As a vim user, I'm also used to my editor starting up instantly. Spacemacs takes so long to load that it's laughable. And since GNU emacs is single-threaded, the whole UI is completely locked while it processes the massive amount of configuration needed to make spacemacs what it is. The only thing "better" about that is that it gives you an opportunity to take a coffee break. I'm reminded of the "code's compiling" XKCD: boss says, "hey! quit horsing around!", worker says "spacemacs is loading!" And this is with 8GB of RAM, 8 processor cores clocked at 3.2 GHz, and filesystem on an SSD drive.

And then you run into problems with many packages from MELPA. If some third-party package introduces its own keybindings, then you still wind up with odd emacs-style keybindings here and there, rather than Vim-style ones. Furthermore, Vim's leader key is backslash, not space, regardless of how you like to configure it.

So, what's "better" about it? The fact that it's got a "pretty" powerline statusline by default? The fact that it uses some dark colorscheme by default? That's not enough for me to abandon vim.

> Spacemacs takes so long to load that it's laughable.

Emacs is typically started once, and then you open files in the same instance. With vanilla emacs you can use `emacs --daemon` to start it as a server, and then use `emacsclient` to open files. That way it should open pretty much instantly. I'm not sure what Spacemacs calls those.

Yes, I'm aware. The thing is, I haven't had any issues with vanilla emacs's startup time in over a decade. That's probably because I don't load hundreds of packages I don't need in my init.el. Spacemacs, on the other hand...

EDIT: Furthermore, I really don't see how a Vim user is supposed to consider that an improvement. I can't picture someone saying, "I used to just run my editor when I needed it, and it started instantaneously. Now, it takes so long to start that I just leave it running all the time. It's so much better! Powerline! YEAH!!"
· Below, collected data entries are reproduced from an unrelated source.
-- ==== Sys2Proof/Certificates/Slice0/Obligations.lean ====
section
/-!
DEFINITION. The statements about the block, for the provers.  They hold for every configuration record: no statement rests on
the record that `State.reset` was instantiated at (log entry 2).  A statement about the clock's phase or its invariant takes
`REFUSED` = 0 as a premise; where another statement also speaks of a state with the mark set, it says what the model does there,
and by R42 it is a claim about the hardware only where the mark is 0 (log entry 4).
-/

open Sys2Proof Sys2Proof.Machine Host

/-! ### Encoding -/

/-- R81, R82, R84, R89: the decoder undoes the encoder, for every operation and every operand, at either assignment of the
two control-line codes (the reserved code decodes to its own row). -/
def Obligations.DecodeOfEncodeIsIdentity : Prop :=
  ∀ (c : Config) (i : Instr), c.ValidCodes →
    decodeWith c.ctlCodeAl c.ctlCodeDw (encodeWith c.ctlCodeAl c.ctlCodeDw i) = .ok i

/-- R89: every word that decodes is the encoding of what it decodes to, and the words that do not are exactly the 65,535
command words of R86 (`op` = 0, low field not zero), the indices 13, 14, 15, and the numbers too wide for their format. -/
def Obligations.EncodeOfDecodeIsIdentity : Prop :=
  ∀ (c : Config) (e : Encoded), c.ValidCodes →
    (∀ i, decodeWith c.ctlCodeAl c.ctlCodeDw e = .ok i → encodeWith c.ctlCodeAl c.ctlCodeDw i = e) ∧
    ((∃ err, decodeWith c.ctlCodeAl c.ctlCodeDw e = .error err) ↔
      2 ^ e.format.width ≤ e.word ∨ (e.format = .cmd17 ∧ 0 < e.word ∧ e.word < 0x10000) ∨ (e.format = .upc4 ∧ 13 ≤ e.word))

/-- R81, R82, R84: the words of 95_test_vectors.md section 2.1 and a word of each other format, written out in binary. -/
def Obligations.WrittenOutWordsDecode : Prop :=
  decodeCmd17 0b00000000000000000#17 = .ok .configureClock ∧
  decodeCmd17 0b10000111000111111#17 = .ok (.writeRegister 0x0E#8 0x3F#8) ∧
  decodeCmd17 0b11111111110101010#17 = .ok (.writeRegister 0xFF#8 0xAA#8) ∧
  decodeCmd17 0b00000000000000001#17 = .error .reservedCommandWord ∧
  decode ⟨.ctl2, 0b10⟩ = .ok .ctlDw ∧
  decodeUpc4 0b0101#4 = .ok .aStrobe ∧
  decodeUpc4 0b1010#4 = .ok .dWriteWait ∧
  decodeUpc4 0b1101#4 = .error .unreachableMicroOperation

/-- 30_encoding.md section 3, 70_reset_and_hazards.md section 5, 40_clock_generator.md section 3 (R86, R208, R105): the
reserved encodings and their treatment.  The control-line code `0b11` is its own row and no state that meets the bus invariant
drives it; a reserved command word is invalid; the indices 13, 14, 15 name nothing; every byte is legal in both phases.  Two
clauses are the model's reading: that the operation of CTL_RESERVED is refused ("no behaviour to define"), and that a reserved
word taken at the port gives a next state with the mark set, the word consumed and CG_TICK made as on every tick (log entry 4). -/
def Obligations.ReservedEncodingsAreRejected : Prop :=
  (∀ s : State, exec .ctlReserved s = .refused .reservedControlCode) ∧
  (∀ c : Config, c.ValidCodes → decodeCtl2 c.ctlCodeAl c.ctlCodeDw 0b11#2 = .ctlReserved) ∧
  (∀ s : State, s.cfg.ValidCodes → s.BusInvariant → s.bt.ctl ≠ 0b11#2) ∧
  (∀ w : CommandWord, w ≠ 0 → w.toNat < 0x10000 → decodeCmd17 w = .error .reservedCommandWord) ∧
  (∀ (s : State) (w : CommandWord) (later : List HostMove), s.cfg.Valid → s.resetAsserted = false → s.bt.upc = 0 →
    s.host = .present w :: later → w ≠ 0 → w.toNat < 0x10000 →
    step s = .next { s with
      cg := ClockGenerator.tick s.cfg s.cg, refused := true, host := later, resetLine := s.resetLine.tail }) ∧
  (∀ u : BitVec 4, 13 ≤ u.toNat → decodeUpc4 u = .error .unreachableMicroOperation) ∧
  (∀ a v : Byte, decodeCmd17 (writeRegisterWord a v) = .ok (.writeRegister a v))

/-- R88: a source-level write with both literals in 0..255 becomes the word of that write, and any other is refused;
`configure_clock()` becomes the word of CONFIGURE_CLOCK. -/
def Obligations.TranscribedCommandsDecodeToThemselves : Prop :=
  (∀ a v : Nat, a ≤ 255 → v ≤ 255 → ∃ w, transcribe (.writeRegister a v) = .ok w ∧
    decodeCmd17 w = .ok (.writeRegister (BitVec.ofNat 8 a) (BitVec.ofNat 8 v))) ∧
  (∀ a v : Nat, 255 < a ∨ 255 < v → transcribe (.writeRegister a v) = .error .literalOutOfRange) ∧
  (∃ w, transcribe .configureClock = .ok w ∧ decodeCmd17 w = .ok .configureClock)

/-! ### Reset and the configuration record -/

/-- R50: the reset state, of the machine at any record, and what is seen of it. -/
def Obligations.ResetLeavesStatedValues : Prop :=
  ∀ (c : Config) (s : State), s = State.resetOf c →
    s.bt.upc = 0 ∧ s.bt.areg = 0x00#8 ∧ s.bt.vreg = 0x00#8 ∧ s.bt.busOut = 0x00#8 ∧ s.bt.busDir = .input ∧
    s.bt.ctl = 0b00#2 ∧ s.bt.dly = 0 ∧ s.cg.clkOe = false ∧ s.cg.mode = .off ∧ s.cg.div = 0 ∧ s.cg.cmp = 0 ∧
    s.cg.pre = 0 ∧ s.cg.cnt = 0 ∧ s.cg.clkQ = false ∧ s.refused = false ∧
    (∀ line, s.pin (.d line) = .undriven) ∧ s.pin .ctl1 = .low ∧ s.pin .ctl0 = .low ∧ s.pin .clk = .undriven ∧
    s.ready = true ∧ s.configured = false ∧ namedState s.bt.upc = .idle

/-- R190: a tick with `RESET` asserted gives the reset state, whatever the state and the presented command were, and no
command is accepted on it: a presented command stays presented. -/
def Obligations.ResetInputWins : Prop :=
  ∀ s : State, s.cfg.Valid → s.resetAsserted = true →
    ∃ t, step s = .next t ∧
      t = { State.resetOf s.cfg with host := t.host, resetLine := s.resetLine.tail } ∧
      (∀ w later, s.host = .present w :: later → t.host = s.host)

/-- 70_reset_and_hazards.md section 1 (R192): a reset during a write abandons it; the control lines fall to idle, the data
pins are not driven any more, and the observer records nothing. -/
def Obligations.ResetAbandonsWriteUnobserved : Prop :=
  ∀ (s : State) (o : Observer), s.cfg.Valid → s.BusInvariant → s.resetAsserted = true →
    ∃ t, step s = .next t ∧ t.bt.upc = 0 ∧ t.bt.ctl = 0b00#2 ∧ (∀ line, t.pin (.d line) = .undriven) ∧
      o.observe s t = some o

/-- R10: a machine whose configuration record is not valid is refused, not run. -/
def Obligations.InvalidConfigurationIsRefused : Prop :=
  ∀ s : State, ¬ s.cfg.Valid → step s = .refused .invalidConfiguration

/-- 40_clock_generator.md section 2 (R101): `ROUNDED` is the exact quotient `F_SYS / (2 * DIVIDER * F_OUT)` rounded to the
nearest integer, a tie going up, and the threshold is one less, with no clamping. -/
def Obligations.ThresholdIsNearestInteger : Prop :=
  ∀ c : Config, 1 ≤ c.divider → 1 ≤ c.fOut →
    (2 * c.divider * c.fOut) * c.rounded ≤ c.fSys + c.divider * c.fOut ∧
    c.fSys + c.divider * c.fOut < (2 * c.divider * c.fOut) * (c.rounded + 1) ∧
    c.threshold = (c.rounded : Int) - 1

/-- R133: a delay count is the least number of ticks, and at least 1, that lasts as long as the used delay; with the three
examples of the rule. -/
def Obligations.DelayCountIsLeastSufficient : Prop :=
  (∀ (c : Config) (ns : Nat), 1 ≤ c.ticksOf ns ∧ ns * c.fSys ≤ c.ticksOf ns * nsPerSecond ∧
    ∀ n, 1 ≤ n → ns * c.fSys ≤ n * nsPerSecond → c.ticksOf ns ≤ n) ∧
  (∀ c : Config, c.nAs = c.ticksOf c.tAsUsedNs ∧ c.nAh = c.ticksOf c.tAhUsedNs ∧ c.nDw = c.ticksOf c.tDwUsedNs ∧
    c.nDh = c.ticksOf c.tDhUsedNs) ∧
  (∀ c : Config, (c.fSys = 16000000 → c.ticksOf 1000 = 16) ∧ (c.fSys = 1000000 → c.ticksOf 1000 = 1) ∧
    (c.fSys = 20000000 → c.ticksOf 1000 = 20))

/-- 41_bus_transactor.md sections 2 and 5 (R134, R150): at a valid record every interval of a write that has a bound keeps
it; a number of ticks is compared with a time in nanoseconds through `F_SYS`. -/
def Obligations.ValidDelaysKeepTheBusContract : Prop :=
  ∀ c : Config, c.Valid →
    c.tAsMinNs * c.fSys ≤ (c.nAs + 1) * nsPerSecond ∧
    c.tAhMinNs * c.fSys ≤ (c.nAh + 2) * nsPerSecond ∧
    c.tDwMinNs * c.fSys ≤ (c.nDw + 1) * nsPerSecond ∧
    (c.nDw + 1) * nsPerSecond ≤ c.tDwMaxNs * c.fSys ∧
    c.tDhMinNs * c.fSys ≤ (c.nDh + 4) * nsPerSecond

/-- 41_bus_transactor.md section 2 (R134, its last sentence): with the default delays the delay part of a record is valid
exactly from a system clock of 200,000 Hz up. -/
def Obligations.DefaultDelaysValidFrom200kHz : Prop :=
  ∀ c : Config, c.tAsMinNs = 300 → c.tAhMinNs = 80 → c.tDwMinNs = 300 → c.tDwMaxNs = 10000 → c.tDhMinNs = 80 →
    c.tAsUsedNs = 1000 → c.tAhUsedNs = 1000 → c.tDwUsedNs = 1000 → c.tDhUsedNs = 1000 →
    (c.ValidDelay ↔ 200000 ≤ c.fSys)

/-! ### One tick -/

/-- 70_reset_and_hazards.md section 5, 41_bus_transactor.md section 5, 40_clock_generator.md section 3 (R208, R148, R105): a
tick runs the operation it selects.  With `UPC` = 0 that is the decoded command presented, or IDLE; else it is the
micro-operation `UPC` names, whatever is presented.  Around the operation the Clock Generator makes its own tick, on the old
state, and the inputs move on: a command is taken exactly when `UPC` = 0. -/
def Obligations.StepRunsSelectedOperation : Prop :=
  ∀ s : State, s.cfg.Valid → s.resetAsserted = false →
    (∀ i, s.fetch = .ok i → step s = exec i { s with
      cg := ClockGenerator.tick s.cfg s.cg, host := s.hostAfter, resetLine := s.resetLine.tail }) ∧
    (s.bt.upc ≠ 0 → s.fetch = .ok (microOperation s.bt.upc) ∧
      (∀ w later, s.host = .present w :: later → s.hostAfter = s.host) ∧
      (∀ later, s.host = .rest :: later → s.hostAfter = later) ∧ (s.host = [] → s.hostAfter = [])) ∧
    (s.bt.upc = 0 →
      (∀ w later, s.host = .present w :: later → s.fetch = decodeCmd17 w ∧ s.hostAfter = later) ∧
      (∀ later, s.host = .rest :: later → s.fetch = .ok .idle ∧ s.hostAfter = later) ∧
      (s.host = [] → s.fetch = .ok .idle ∧ s.hostAfter = []))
If people like Spacemacs, that's fine, I don't care. Use what you want. But I'm really getting sick of hearing that it's "a better Vim", because it's really, really not. In fact, it's so much not-Vim that whenever I use emacs, I prefer vanilla emacs, even though I've been using Vim for over a decade.

emacs runs instantly when using emacsclient to connect to emacs daemond
Disagree - you can use spacemacs in "holy mode", i.e. without evil-mode.